In support of their argument that § 877 applies to the present case, defendants cite John Doe, Inc. v. Gonzalez, 2006 WL 1805685 (D.D.C. June 29, 2006). In John Doe, Inc., the court considered what it referred to as the "vacuum of confusion" created by much of the case law discussed above, and determined that the action at issue in that case was within the reach of § 877. Id. at *19. While John Doe, Inc. suggests that § 877 applies to all final agency action of any form, the narrower issues presented by the actions in that case differ in critical respects from the letter campaign of which Novelty complains here. In other words, this court does not disagree with the result in that case, but only with some of the broader conclusions stated in the opinion.
The Attorney General's name was mis-spelled in the caption of John Doe, Inc. as "Gonzalez." The court noted the mis-spelling but then elected not to correct the error itself, see 2006 WL 1805685, at *1 n. 1 (collecting cases and other authorities on court's power to correct error sua sponte). The opinion is formally reported with the mis-spelled name.
In John Doe, Inc., the court considered whether § 877 applied to a challenge to a DEA decision to cancel and revoke the plaintiff's permit to import a substance. The plaintiff and the DEA disagreed as to whether the substance was properly designated a Schedule I or Schedule III substance. After having its first permit to import the substance approved, plaintiff applied for an additional permit. When a DEA official contacted plaintiff to investigate further, he phoned the plaintiff to say that the current application would be canceled and the previous approval revoked. He invited the plaintiff to submit more information in writing regarding its intent to import the substance. Plaintiff initially agreed to do so, but plaintiff's president later sent a letter to the DEA's Office of Chief Counsel requesting that the phone decision be nullified. Id. at *10-*11.
The DEA responded by letter, explaining that the "final agency action" had occurred via the phone conversation, but also explaining that plaintiff could request a hearing or could waive a hearing and submit its position in writing to the agency. Plaintiff filed suit in federal court instead. The district court dismissed for lack of subject matter jurisdiction, offering two alternative holdings. First, the court found jurisdiction improper for lack of "final" agency action. Id. at *16-17. In the alternative, the court concluded, if the DEA's phone call amounted to final agency action, then § 877 would bar jurisdiction in the district court, effectively reasoning that § 877 applies to any final agency action, regardless of whether there is an available and reviewable record of agency decision-making. Id. at *17.

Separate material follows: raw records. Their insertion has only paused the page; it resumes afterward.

theorem isInt_ofCode {c : Nat} (h : tcInt c = true) : (Ty.ofCode c).isInt = true := by
  have hc : c < 8 := by simpa [tcInt] using h
  interval_cases c <;> rfl

/-- A lawful division is of an integer type. -/
theorem isInt_of_legal_idiv {w : RWord} (h : legal (.idiv w) = true) : (Ty.ofCode (mTc w.m)).isInt = true := by
  refine isInt_ofCode ?_
  simp only [legal, uses, intUses, rUses, Bool.and_eq_true] at h
  tauto

/-! ### Every form of `integerResult` -/

/-- R171, R172, R192 to R204: the effect of a legal integer instruction is the writes of its exact result. -/
theorem computes_integerResult {i : Instr} {r : Result} (hl : legal i = true) (h : integerResult i = some r) :
    Computes i r := by
  cases i <;> cases h
  case iadd => exact computes_sat (fun x y => x + y) (fun _ => rfl) rfl
  case isub => exact computes_sat (fun x y => x - y) (fun _ => rfl) rfl
  case imul => exact computes_sat (fun x y => x * y) (fun _ => rfl) rfl
  case imulh =>
    refine computes_typed (fun _ => rfl) (fun s t h => by simp only [h.intOf]) (fun s l => ?_)
    rw [Int.shiftRight_eq_div_pow]
    rfl
  case imad => exact computes_typed (fun _ => rfl) (fun s t h => by simp only [h.intOf]) (fun s l => rfl)
  case idiv w =>
    exact computes_typed (fun _ => rfl) (fun s t h => by simp only [h.intOf])
      (fun s l => wrap_idivVal (isInt_of_legal_idiv hl) (mBit0 w.m) (intOf s w w.a l) (intOf s w w.b l))
  case imin => exact computes_typed (fun _ => rfl) (fun s t h => by simp only [h.intOf]) (fun s l => rfl)
  case imax => exact computes_typed (fun _ => rfl) (fun s t h => by simp only [h.intOf]) (fun s l => rfl)
  case isat =>
    exact Exact.computes_fpLanes ⟨tyN_cases _, fun s t h => by simp only [h.srcT],
      fun s l => (clamped_fl _ _).imp_right (fun hs => ⟨hs, rfl⟩)⟩ (fun _ => rfl) (fun s l => satRes_eq_clamped _ _)
  case and => exact computes_bitwise (fun x y => x &&& y) (fun _ => rfl) (fun x y _ hy => Nat.and_lt_two_pow x hy)
  case or => exact computes_bitwise (fun x y => x ||| y) (fun _ => rfl) (fun x y hx hy => Nat.or_lt_two_pow hx hy)
  case xor => exact computes_bitwise (fun x y => x ^^^ y) (fun _ => rfl) (fun x y hx hy => Nat.xor_lt_two_pow hx hy)
  case andn w =>
    exact computes_bitwise (fun x y => x &&& (2 ^ widthOf w - 1 - y)) (fun _ => rfl)
      (fun x y hx _ => Nat.and_le_left.trans_lt hx)
  case shl =>
    exact computes_typed (fun _ => rfl) (fun s t h => by simp only [h.intOf, h.src32]) (fun s l => shl_value _ _ _)
  case shr =>
    exact computes_typed (fun _ => rfl) (fun s t h => by simp only [h.intOf, h.src32])
      (fun s l => congrArg (wrap _) (ediv_two_pow_min (ival_bounds _ _) _))
  case fshf =>
    exact computes_typed (fun _ => rfl) (fun s t h => by simp only [h.bitsOf, h.src32]) (fun s l => (wrap_natCast _ _).symm)
  case bfx =>
    exact computes_typed (fun _ => rfl) (fun s t h => by simp only [h.intOf, h.src32])
      (fun s l => congrArg (wrap _) (bfxVal_eq _ _ _))
  case bfi => exact computes_typed (fun _ => rfl) (fun s t h => by simp only [h.bitsOf, h.src32]) (fun s l => rfl)
  case popc => exact computes_typed (fun _ => rfl) (fun s t h => by simp only [h.bitsOf]) (fun s l => popVal_eq_countP _ _)
  case clz => exact computes_typed (fun _ => rfl) (fun s t h => by simp only [h.bitsOf]) (fun s l => rfl)
  case brev => exact computes_typed (fun _ => rfl) (fun s t h => by simp only [h.bitsOf]) (fun s l => brevVal_eq_foldl _ _)
  case sel => exact computes_typed (fun _ => rfl) (fun s t h => by simp only [h.bitsOf, h.srcP]) (fun s l => rfl)
  case mov =>
    exact Exact.computes_intLanes ⟨wide_cases _, fun s t h => by simp only [h.src], fun _ _ => .inl rfl⟩ (fun _ => rfl)
      (fun s l => rfl) (fun _ _ => rfl)
  case lea =>
    exact Exact.computes_intLanes ⟨wide_cases _, fun s t h => by simp only [h.src], fun _ _ => .inl rfl⟩ (fun _ => rfl)
      (fun s l => rfl) (fun _ _ => rfl)

end Sys2Proof.Machine
end

section
/-! SUPPORT. The integer opcodes 0x20 to 0x3A (R54): their forms, and that each only writes registers. -/

namespace Sys2Proof.Machine

open Sys2Proof

/-- R203: a comparison writes its predicate in the executing lanes. -/
theorem icmp_writes (w : RWord) : ∃ wr, Writes (.icmp w) wr := by
  refine ⟨_, ⟨bodyIcmp w, fun _ => rfl, fun s => finishFlags_done s _ false _ (fun e he => ?_)⟩, fun s t h => ?_,
    fun s => .inl (foldl_flags_zero _ (fun e he => ?_))⟩
  · simp only [List.map_map, List.mem_map, Function.comp_apply] at he
    obtain ⟨l, _, rfl⟩ := he
    exact .inl rfl
  · simp only [h.exec, h.srcT]
  · simp only [List.map_map, List.mem_map, Function.comp_apply] at he
    obtain ⟨l, _, rfl⟩ := he
    rfl

/-- R205: a sum with carry writes its destination and the carries out. -/
theorem iaddc_writes (w : RWord) : ∃ wr, Writes (.iaddc w) wr := by
  refine ⟨_, ⟨bodyIaddc w, fun _ => rfl, fun s => rfl⟩, fun s t h => ?_, fun s => .inl ?_⟩
  · simp only [h.exec, h.actLanes, h.srcT, h.srcP]
  · simp only [Wr.flags, wrDst_rest, List.foldl_nil]

/-- R207: a merge writes keys or tags in its lanes. -/
theorem merge_writes (w : RWord) : ∃ wr, Writes (.merge w) wr := by
  refine ⟨_, ⟨bodyMerge w, fun _ => rfl, fun s => rfl⟩, fun s t h => ?_, fun s => .inl ?_⟩
  · simp only [h.exec, h.srcT]
  · simp only [Wr.flags, wrDst_rest, List.foldl_nil]

/-- The integer opcodes (R54): the forms of `integerResult`, and `icmp`, `iaddc` and `merge`. -/
theorem integer_forms {i : Instr} (h1 : 0x20 ≤ opcodeOf i) (h2 : opcodeOf i ≤ 0x3A) :
    (∃ r, integerResult i = some r) ∨ (∃ w, i = .icmp w) ∨ (∃ w, i = .iaddc w) ∨ ∃ w, i = .merge w := by
  -- As a Bool, so that it computes to false for every other constructor.
  have h : (decide (0x20 ≤ opcodeOf i) && decide (opcodeOf i ≤ 0x3A)) = true := by simp [h1, h2]
  cases i
  case iadd | isub | imul | imulh | imad | idiv | imin | imax | isat | and | or | xor | andn | shl | shr | fshf | bfx | bfi
      | popc | clz | brev | sel | mov | lea => exact .inl ⟨_, rfl⟩
  case icmp w => exact .inr (.inl ⟨w, rfl⟩)
  case iaddc w => exact .inr (.inr (.inl ⟨w, rfl⟩))
  case merge w => exact .inr (.inr (.inr ⟨w, rfl⟩))
  all_goals exact absurd h Bool.false_ne_true

/-- A legal integer instruction only writes registers. -/
theorem integer_writes {i : Instr} (hl : legal i = true) (h1 : 0x20 ≤ opcodeOf i) (h2 : opcodeOf i ≤ 0x3A) :
    ∃ wr, Writes i wr := by
  rcases integer_forms h1 h2 with ⟨r, hr⟩ | ⟨w, rfl⟩ | ⟨w, rfl⟩ | ⟨w, rfl⟩
  · exact ⟨_, (computes_integerResult hl hr).writes⟩
  · exact icmp_writes w
  · exact iaddc_writes w
  · exact merge_writes w

theorem ready_legal {i : Instr} {s : State} (h : ready i s = true) : legal i = true := by
  simp only [ready, Bool.and_eq_true] at h
  obtain ⟨⟨⟨_, hlaw⟩, _⟩, _⟩ := h
  exact ((lawful_iff i s).mp hlaw).1

end Sys2Proof.Machine
end

section
/-! SUPPORT. The statement about integer arithmetic, settled. -/

open Sys2Proof Sys2Proof.Machine

/-- Settles O14: an integer instruction's effect is register writes that are a function of its inputs, FPMODE not among them,
and that raise no flag but SAT; where its entry gives one result a lane, the writes are those of the exact result. -/
theorem integerRule : Obligations.IntegerRule := by
  unfold Obligations.IntegerRule
  intro i s v h1 h2 _ hr
  have hl := ready_legal hr
  obtain ⟨wr, hwr⟩ := integer_writes hl h1 h2
  exact ⟨fun r hir => (computes_integerResult hl hir).gives hr, hwr.completes_whatever_mode hr v⟩

end

section
/-! SUPPORT. Digits of an alphabet (R326 to R333): a value's encoding is the lowest digit that has it, whatever the map, and
digit j of a word packed from digits below the radix is the digit packed at j. -/

namespace Sys2Proof.Machine

open Sys2Proof

namespace Alpha

variable {a : Alpha}

/-! ### Values and their encodings, map by map (R332, R333) -/

theorem val_of_map_zero (h : a.map = 0) (g : Nat) : a.val g = g := by simp [val, h]

theorem val_of_map_one (h : a.map = 1) (g : Nat) : a.val g = (g : Int) - a.bias := by simp [val, h]

theorem val_of_map_two (h : a.map = 2) (g : Nat) : a.val g = a.tab.getD g 0 := by simp [val, h]

theorem enc_of_map_zero (h : a.map = 0) (v : Int) :
    a.enc v = if 0 ≤ v ∧ v < a.r then some v.toNat else none := by simp [enc, h]

theorem enc_of_map_one (h : a.map = 1) (v : Int) :
    a.enc v = if 0 ≤ v + a.bias ∧ v + a.bias < a.r then some (v + a.bias).toNat else none := by simp [enc, h]

theorem encRaw_of_lt {g : Nat} (h : g < a.r) : a.encRaw g = some g := if_pos h

theorem encRaw_of_le {g : Nat} (h : a.r ≤ g) : a.encRaw g = none := if_neg h.not_gt

/-! ### The encoding as a search, the same for every map (R333) -/

/-- Where digit g has the value g - b, the search finds v + b or nothing. -/
theorem find?_sub_eq (r : Nat) (b v : Int) : (List.range r).find? (fun g : Nat => (g : Int) - b == v) =
    if 0 ≤ v + b ∧ v + b < r then some (v + b).toNat else none := by
  split
  case isTrue h =>
    simp only [List.find?_range_eq_some, List.mem_range, beq_iff_eq, Bool.not_eq_true', beq_eq_false_iff_ne]
    exact ⟨by omega, by omega, fun j hj => by omega⟩
  case isFalse h =>
    simp only [List.find?_range_eq_none, Bool.not_eq_true', beq_eq_false_iff_ne]
    omega

theorem enc_eq_find? (a : Alpha) (v : Int) : a.enc v = (List.range a.r).find? (fun g => a.val g == v) := by
  obtain ⟨r, n, w, icw, map, bias, tab⟩ := a
  match map with
  | 0 => simpa [enc, val] using (find?_sub_eq r 0 v).symm
  | 1 => simpa [enc, val] using (find?_sub_eq r bias v).symm
  | _ + 2 => rfl

theorem enc_eq_some_iff {v : Int} {g : Nat} :
    a.enc v = some g ↔ g < a.r ∧ a.val g = v ∧ ∀ h, h < g → a.val h ≠ v := by
  simp only [enc_eq_find?, List.find?_range_eq_some, List.mem_range, beq_iff_eq, Bool.not_eq_true', beq_eq_false_iff_ne]
  exact and_left_comm

theorem enc_eq_none_iff {v : Int} : a.enc v = none ↔ ∀ g, g < a.r → a.val g ≠ v := by
  simp only [enc_eq_find?, List.find?_range_eq_none, Bool.not_eq_true', beq_eq_false_iff_ne]

/-! ### The neutral symbol (R332) -/

theorem neutral_of_forall_ne (h : ∀ g, g < a.r → a.val g ≠ 0) : a.neutral = 0 := by
  rw [neutral, enc_eq_none_iff.mpr h, Option.getD_none]

/-- A digit of value 0 makes the neutral symbol the encoding of 0. -/
theorem enc_zero_of_exists (h : ∃ g, g < a.r ∧ a.val g = 0) : a.enc 0 = some a.neutral := by
  obtain ⟨g, hg, hv⟩ := h
  cases he : a.enc 0 with
  | none => exact absurd hv (enc_eq_none_iff.mp he g hg)
  | some k => rw [neutral, he, Option.getD_some]

theorem neutral_lt (hr : 0 < a.r) : a.neutral < a.r := by
  by_cases h : ∃ g, g < a.r ∧ a.val g = 0
  · exact (enc_eq_some_iff.mp (enc_zero_of_exists h)).1
  · push Not at h
    rwa [neutral_of_forall_ne h]

/-! ### Packed words (R330) -/

theorem pack_eq_ofDigits (a : Alpha) (ds : List Nat) : a.pack ds = Nat.ofDigits a.r ds :=
  (Nat.ofDigits_eq_foldr a.r ds).symm

theorem digit_pack (hr : 0 < a.r) {ds : List Nat} (hds : ∀ d ∈ ds, d < a.r) {j : Nat} (hj : j < ds.length) :
    a.digit (a.pack ds) j = ds[j] := by
  rw [digit, pack_eq_ofDigits, Nat.ofDigits_div_pow_eq_ofDigits_drop j hr ds hds, Nat.ofDigits_mod_eq_head!,
    List.drop_eq_getElem_cons hj, List.head!_cons, Nat.mod_eq_of_lt (hds _ (List.getElem_mem hj))]

theorem digit_neutralWord (hr : 0 < a.r) {j : Nat} (hj : j < a.n) : a.digit a.neutralWord j = a.neutral := by
  have hds : ∀ d ∈ List.replicate a.n a.neutral, d < a.r := fun d hd => List.eq_of_mem_replicate hd ▸ neutral_lt hr
  rw [neutralWord, digit_pack hr hds (by simpa using hj), List.getElem_replicate]

end Alpha

end Sys2Proof.Machine
end

section
/-! SUPPORT. The statement about the symbols of an alphabet, settled. -/

open Sys2Proof Sys2Proof.Machine

/-- Settles O24: under every map the encoding of a value is the lowest digit that has it, which gives the table's encoding
and the neutral symbol, and the digits of a packed word are the digits packed. -/
theorem symbolValues : Obligations.SymbolValues := by
  unfold Obligations.SymbolValues
  intro a
  refine ⟨Alpha.val_of_map_zero, Alpha.val_of_map_one, Alpha.val_of_map_two,
    fun h => Alpha.enc_eq_some_iff.mp (Alpha.enc_zero_of_exists h), Alpha.neutral_of_forall_ne,
    fun hr _ hj => Alpha.digit_neutralWord (Nat.zero_lt_of_lt hr) hj, fun v h => Alpha.enc_of_map_zero h v,
    fun v h => Alpha.enc_of_map_one h v, fun v h => ?_, fun g => ⟨Alpha.encRaw_of_lt, Alpha.encRaw_of_le⟩⟩
  simp only [← Alpha.val_of_map_two h]
  exact ⟨fun g => Alpha.enc_eq_some_iff.mp, Alpha.enc_eq_none_iff.mp⟩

The court offered several reasons for its interpretation of § 877. First, the court explained that if the action at issue could be considered "final," then it "seem[ed] certain to meet the `final determinations, findings, and conclusions' criteria" of § 877. Because the CSA provides one avenue for judicial review in a Court of Appeals only, the court reasoned, applying the traditional canon of expressio unius est exclusio alterius, the statute could not be construed to permit a district court to review any CSA-related determination by the DEA. Id. at *18-*20.
This reasoning is too broad and is in tension with McNary, where the Supreme Court reasoned that the act should be interpreted to authorize district court jurisdiction because the agency processes would not provide an adequate record, so that meaningful judicial review would require an opportunity to develop an adequate record in the district court. 498 U.S. at 496-97. The Supreme Court quoted with approval an amicus brief from the American Bar Association, observing that statutes providing for judicial review of agency actions only within the jurisdiction of a Court of Appeals "are traditionally viewed as warranted only in circumstances where district court factfinding would unnecessarily duplicate an adequate administrative record. . . ." Id. at 497.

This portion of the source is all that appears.